> [What you need to do]
Every line of the material below that contains the string "timeOffset" must appear in the answer.

> [Records shown]
/-! ### The host port -/

/-- A host read (R71).  A read event is `hostRead` of its address.  Of an aligned mapped address with
the engine idle, or of `STATUS` at any time, it returns the word there and changes nothing else.  The
read-only buffers read as they are laid out: `MSG` and the records of `RES`, unused records and the
words 22 to 31 zero (R27, R44), `DISP` (R45), and the byte cells of `PM`, zero beyond `PM_BYTES` (R75). -/
def Obligations.NormalReadReturnsTheWordAndChangesNothing : Prop :=
  (∀ (s : State) (a : BitVec 25) (rest : List Event), s.inputs = .read a :: rest →
    step s = .next (hostRead a.toNat { s with inputs := rest })) ∧
  (∀ (s : State) (a : BitVec 25) (l : Location) (rest : List Event), s.inReset = false →
    s.inputs = .read a :: rest → a.toNat % 4 = 0 → locate s.cfg a.toNat = some l →
    (s.busy = false ∨ a = 0x008) →
    step s = .next { s with inputs := rest, readData := readLocation s l }) ∧
  ∀ s : State, s.Inv → s.busy = false → s.inReset = false →
    let rd := fun (a : Nat) => (hostRead a s).readData
    s.msg.LaidOut (fun w => rd (0x0C0 + 4 * w)) ∧
    (∀ r < 6, ∀ w < 32, s.res.length ≤ r → rd (0x800 + 128 * r + 4 * w) = 0) ∧
    (∀ (r : Nat) (e : Record), s.res[r]? = some e →
      let word := fun (w : Nat) => rd (0x800 + 128 * r + 4 * w)
      e.msg.LaidOut word ∧
      (word 13).toNat = e.score.toNat * 2 ^ 16 + e.freqHz.toNat ∧
      (word 14).toNat = e.timeOffset.toNat * 2 ^ 16 + e.level.toNat ∧
      (word 15).toNat = e.freqSub.toNat * 2 ^ 16 + e.freqOffset.toNat ∧
      word 16 = e.slotSeq ∧ word 17 = e.timestamp ∧
      BitsLaidOut e.a91 3 (fun w => word (18 + w)) ∧
      (word 21).toNat = e.cand.toNat ∧ ∀ w, 22 ≤ w → w < 32 → word w = 0) ∧
    (∀ i < 64, byteLane (rd (0x300 + 4 * (i / 4))) (i % 4) = (s.disp.getD i .none).code.toNat) ∧
    ∀ c < 4 * s.cfg.pmWords, byteLane (rd (0x1000000 + 4 * (c / 4))) (c % 4) =
      if c < s.cfg.pmBytes then (s.pmCell c).toNat else 0

/-- Misaligned accesses (R73): a read returns 0, a write changes nothing, and `BAD_ACC` is set; while
the engine is busy `BUSY_ACC` is set too (R78; log entry 4). -/
def Obligations.MisalignedAccessIsRefused : Prop :=
  ∀ (s : State) (a : BitVec 25) (rest : List Event), s.inReset = false → a.toNat % 4 ≠ 0 →
    (s.inputs = .read a :: rest → step s = .next { s with
      inputs := rest, readData := 0, badAcc := true, busyAcc := s.busyAcc || s.busy }) ∧
    ∀ v, s.inputs = .write a v :: rest → step s = .next { s with
      inputs := rest, badAcc := true, busyAcc := s.busyAcc || s.busy }

/-- Exclusion while busy (R78): every access but one to `STATUS` is refused and flagged, a read
returns 0, and the command in progress is not disturbed.  `BAD_ACC` stays as it was for an aligned
access to a mapped location, for a write a writable one; what the other accesses do to it is log
entry 4's. -/
def Obligations.BusyEngineExcludesTheHost : Prop :=
  ∀ (s : State) (a : BitVec 25) (rest : List Event), s.inReset = false → s.busy = true →
    a ≠ 0x008 →
    (s.inputs = .read a :: rest → ∃ t, step s = .next t ∧
      t = { s with inputs := rest, readData := 0, busyAcc := true, badAcc := t.badAcc } ∧
      (a.toNat % 4 = 0 → ¬ UnmappedAddress s.cfg a.toNat → t.badAcc = s.badAcc)) ∧
    ∀ v, s.inputs = .write a v :: rest → ∃ t, step s = .next t ∧
      t = { s with inputs := rest, busyAcc := true, badAcc := t.badAcc,
                   cmdDropped := s.cmdDropped || a == 0x004 } ∧
      (a.toNat % 4 = 0 → ¬ UnmappedAddress s.cfg a.toNat → ¬ ReadOnlyAddress a.toNat →
        t.badAcc = s.badAcc)

/-- Unmapped addresses and read-only locations (R74): a read of an unmapped address, and a write there
or to a location that is not writable, is refused with `BAD_ACC`.  The first list is the unmapped ranges
of the table, the second adds its read-only locations. -/
def Obligations.UnmappedAndReadOnlyAccessesAreRefused : Prop :=
  ∀ (s : State) (a : BitVec 25) (rest : List Event), s.inReset = false → s.busy = false →
    a.toNat % 4 = 0 →
    (s.inputs = .read a :: rest →
      (0x068 ≤ a.toNat ∧ a.toNat < 0x070) ∨ (0x08C ≤ a.toNat ∧ a.toNat < 0x090) ∨
      (0x09C ≤ a.toNat ∧ a.toNat < 0x0A0) ∨ (0x0B8 ≤ a.toNat ∧ a.toNat < 0x0C0) ∨
      (0x0F4 ≤ a.toNat ∧ a.toNat < 0x100) ∨ (0x340 ≤ a.toNat ∧ a.toNat < 0x400) ∨
      (0x55C ≤ a.toNat ∧ a.toNat < 0x800) ∨ (0xB00 ≤ a.toNat ∧ a.toNat < 0x1000000) ∨
      0x1000000 + 4 * s.cfg.pmWords ≤ a.toNat →
      step s = .next { s with inputs := rest, readData := 0, badAcc := true }) ∧
    (∀ v, s.inputs = .write a v :: rest →
      a.toNat ∈ [0x000, 0x038, 0x03C, 0x040, 0x044, 0x048, 0x04C, 0x050, 0x054, 0x05C, 0x064] ∨
      (0x068 ≤ a.toNat ∧ a.toNat < 0x070) ∨ (0x080 ≤ a.toNat ∧ a.toNat < 0x090) ∨
      (0x09C ≤ a.toNat ∧ a.toNat < 0x0A0) ∨ (0x0B8 ≤ a.toNat ∧ a.toNat < 0x100) ∨
      (0x300 ≤ a.toNat ∧ a.toNat < 0x400) ∨ (0x55C ≤ a.toNat ∧ a.toNat < 0x1000000) ∨
      0x1000000 + 4 * s.cfg.pmWords ≤ a.toNat →
      step s = .next { s with inputs := rest, badAcc := true })

/-- A write to `STATUS` (R40), busy or not: it clears exactly those of the bits 1, 8, 9, 10 whose
written bit is 1, and has no other effect. -/
def Obligations.StatusWriteClearsTheWrittenFlags : Prop :=
  ∀ (s : State) (v : Word) (rest : List Event), s.inReset = false →
    s.inputs = .write 0x008 v :: rest →
    ∃ t, step s = .next t ∧
      t = { s with inputs := rest, done := t.done, cmdDropped := t.cmdDropped,
                   busyAcc := t.busyAcc, badAcc := t.badAcc } ∧
      t.statusWord = s.statusWord &&& ~~~(v &&& 0x00000702)

/-- A write event is `hostWrite` of its address and value.  A register written while idle (R30 to R37,
R41, R42, R72) reads back as its own rule says, truncated, or clamped where the register is WARL, and
all other state stays as it was. -/
def Obligations.ControlRegistersReadBackAsWritten : Prop :=
  (∀ (s : State) (a : BitVec 25) (v : Word) (rest : List Event), s.inputs = .write a v :: rest →
    step s = .next (hostWrite a.toNat v { s with inputs := rest })) ∧
  ∀ (s : State) (v : Word), s.cfg.legal = true → s.busy = false → s.inReset = false →
    let wr := fun (a : Nat) => hostWrite a v s
    let rd := fun (a : Nat) => (hostRead a (wr a)).readData.toNat
    (rd 0x00C = v.toNat % 2 ∧ wr 0x00C = { s with ie := (wr 0x00C).ie }) ∧
    (rd 0x010 = v.toNat % 2 ^ 16 ∧ wr 0x010 = { s with minScore := (wr 0x010).minScore }) ∧
    (rd 0x014 = min v.toNat s.cfg.candCap ∧ wr 0x014 = { s with maxCand := (wr 0x014).maxCand }) ∧
    (rd 0x018 = v.toNat % 2 ^ 8 ∧ wr 0x018 = { s with maxIter := (wr 0x018).maxIter }) ∧
    (rd 0x01C = v.toNat % 2 ^ 21 ∧ wr 0x01C = { s with syncMap := (wr 0x01C).syncMap }) ∧
    (rd 0x020 = v.toNat % 2 ^ 24 ∧ wr 0x020 = { s with grayMap := (wr 0x020).grayMap }) ∧
    (rd 0x024 = v.toNat % 2 ^ 16 ∧ wr 0x024 = { s with baseBin := (wr 0x024).baseBin }) ∧
    (rd 0x028 = v.toNat ∧ wr 0x028 = { s with slotSeq := v }) ∧
    (rd 0x02C = v.toNat ∧ wr 0x02C = { s with timestamp := v }) ∧
    (rd 0x030 = v.toNat % 2 ^ 4 ∧ wr 0x030 = { s with valid := (wr 0x030).valid }) ∧
    (rd 0x034 = min v.toNat s.cfg.candCap ∧
      wr 0x034 = { s with candCount := (wr 0x034).candCount }) ∧
    (rd 0x058 = v.toNat % 2 ^ 22 ∧ wr 0x058 = { s with htKeyIn := (wr 0x058).htKeyIn }) ∧
    (rd 0x060 = min v.toNat 16 ∧ wr 0x060 = { s with htLenIn := (wr 0x060).htLenIn })

/-- The host-writable buffers `A91`, `HARD`, `CL`, `LLR` and `HT_TEXT_IN` (R22 to R25, R42, R72, R74,
R77).  First how they read, element by element; entries of `CL` at or beyond `CAND_CAP` read zero, and
no read changes anything else.  Then, buffer by buffer, a word written while idle: it reads back but for
the bits forced to zero or dropped, every other word of the buffer reads as before, and all other state
stays as it was; a write to an entry of `CL` at or beyond `CAND_CAP` changes nothing, no flag either. -/
def Obligations.BitBufferWordsReadBackAsWritten : Prop :=
  ∀ (s : State), s.Inv → s.busy = false → s.inReset = false →
    let read := fun (t : State) (a : Nat) => (hostRead a t).readData
    (BitsLaidOut s.a91 3 (fun w => read s (0x090 + 4 * w)) ∧
      BitsLaidOut s.hard 6 (fun w => read s (0x0A0 + 4 * w)) ∧
      (∀ (i : Nat) (c : Candidate), s.cl[i]? = some c →
        (read s (0x100 + 8 * i)).toNat = c.timeOffset.toNat * 2 ^ 16 + c.score.toNat ∧
        (read s (0x104 + 8 * i)).toNat = c.freqSub.toNat * 2 ^ 16 + c.freqOffset.toNat) ∧
      (∀ i w, s.cfg.candCap ≤ i → i < 64 → w < 2 →
        hostRead (0x100 + 8 * i + 4 * w) s = { s with readData := 0 }) ∧
      (∀ w < 87, (read s (0x400 + 4 * w)).toNat =
        (s.llr.getD (2 * w + 1) 0).toNat * 2 ^ 16 + (s.llr.getD (2 * w) 0).toNat) ∧
      ∀ b < 16, byteLane (read s (0x070 + 4 * (b / 4))) (b % 4) = (s.htTextIn.getD b 0).toNat) ∧
    ∀ v : Word,
      (∀ w < 3, let t := hostWrite (0x090 + 4 * w) v s
        t = { s with a91 := t.a91 } ∧
        ∀ k < 3, read t (0x090 + 4 * k) =
          if k = w then (if w = 2 then v &&& 0xE0FFFFFF else v) else read s (0x090 + 4 * k)) ∧
      (∀ w < 6, let t := hostWrite (0x0A0 + 4 * w) v s
        t = { s with hard := t.hard } ∧
        ∀ k < 6, read t (0x0A0 + 4 * k) =
          if k = w then (if w = 5 then v &&& 0x0000FCFF else v) else read s (0x0A0 + 4 * k)) ∧
      (∀ i < 64, ∀ w < 2, let t := hostWrite (0x100 + 8 * i + 4 * w) v s
        (s.cfg.candCap ≤ i → t = s) ∧
        (i < s.cfg.candCap → t = { s with cl := t.cl } ∧
          ∀ j < 64, ∀ k < 2, read t (0x100 + 8 * j + 4 * k) =
            if j = i ∧ k = w then (if w = 1 then v &&& 0x0001FFFF else v)
            else read s (0x100 + 8 * j + 4 * k))) ∧
      (∀ w < 87, let t := hostWrite (0x400 + 4 * w) v s
        t = { s with llr := t.llr } ∧
        ∀ k < 87, read t (0x400 + 4 * k) = if k = w then v else read s (0x400 + 4 * k)) ∧
      ∀ w < 4, let t := hostWrite (0x070 + 4 * w) v s
        t = { s with htTextIn := t.htTextIn } ∧
        ∀ k < 4, read t (0x070 + 4 * k) = if k = w then v else read s (0x070 + 4 * k)

/-- A `PM` word written while idle (R72, R75, R77): its four byte lanes become cells `4w` to `4w+3`,
lane `j` from bits `8j+7 : 8j`; cells at or beyond `PM_BYTES` ignore it; every other cell and all other
state stay as they are. -/
def Obligations.PowerMatrixWriteStoresFourCells : Prop :=
  ∀ (s : State) (w : Nat) (v : Word), w < s.cfg.pmWords → s.busy = false →
    s.inReset = false →
    let t := hostWrite (0x1000000 + 4 * w) v s
    t = { s with pm := t.pm } ∧
    (∀ j < 4, 4 * w + j < s.cfg.pmBytes → (t.pmCell (4 * w + j)).toNat = v.toNat / 2 ^ (8 * j) % 256) ∧
    (∀ c, (c < 4 * w ∨ 4 * w + 4 ≤ c ∨ s.cfg.pmBytes ≤ c) → t.pmCell c = s.pmCell c) ∧
    (s.pm.wf = true → t.pm.wf = true)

> [Response area]
      (word 14).toNat = e.timeOffset.toNat * 2 ^ 16 + e.level.toNat ∧
        (read s (0x100 + 8 * i)).toNat = c.timeOffset.toNat * 2 ^ 16 + c.score.toNat ∧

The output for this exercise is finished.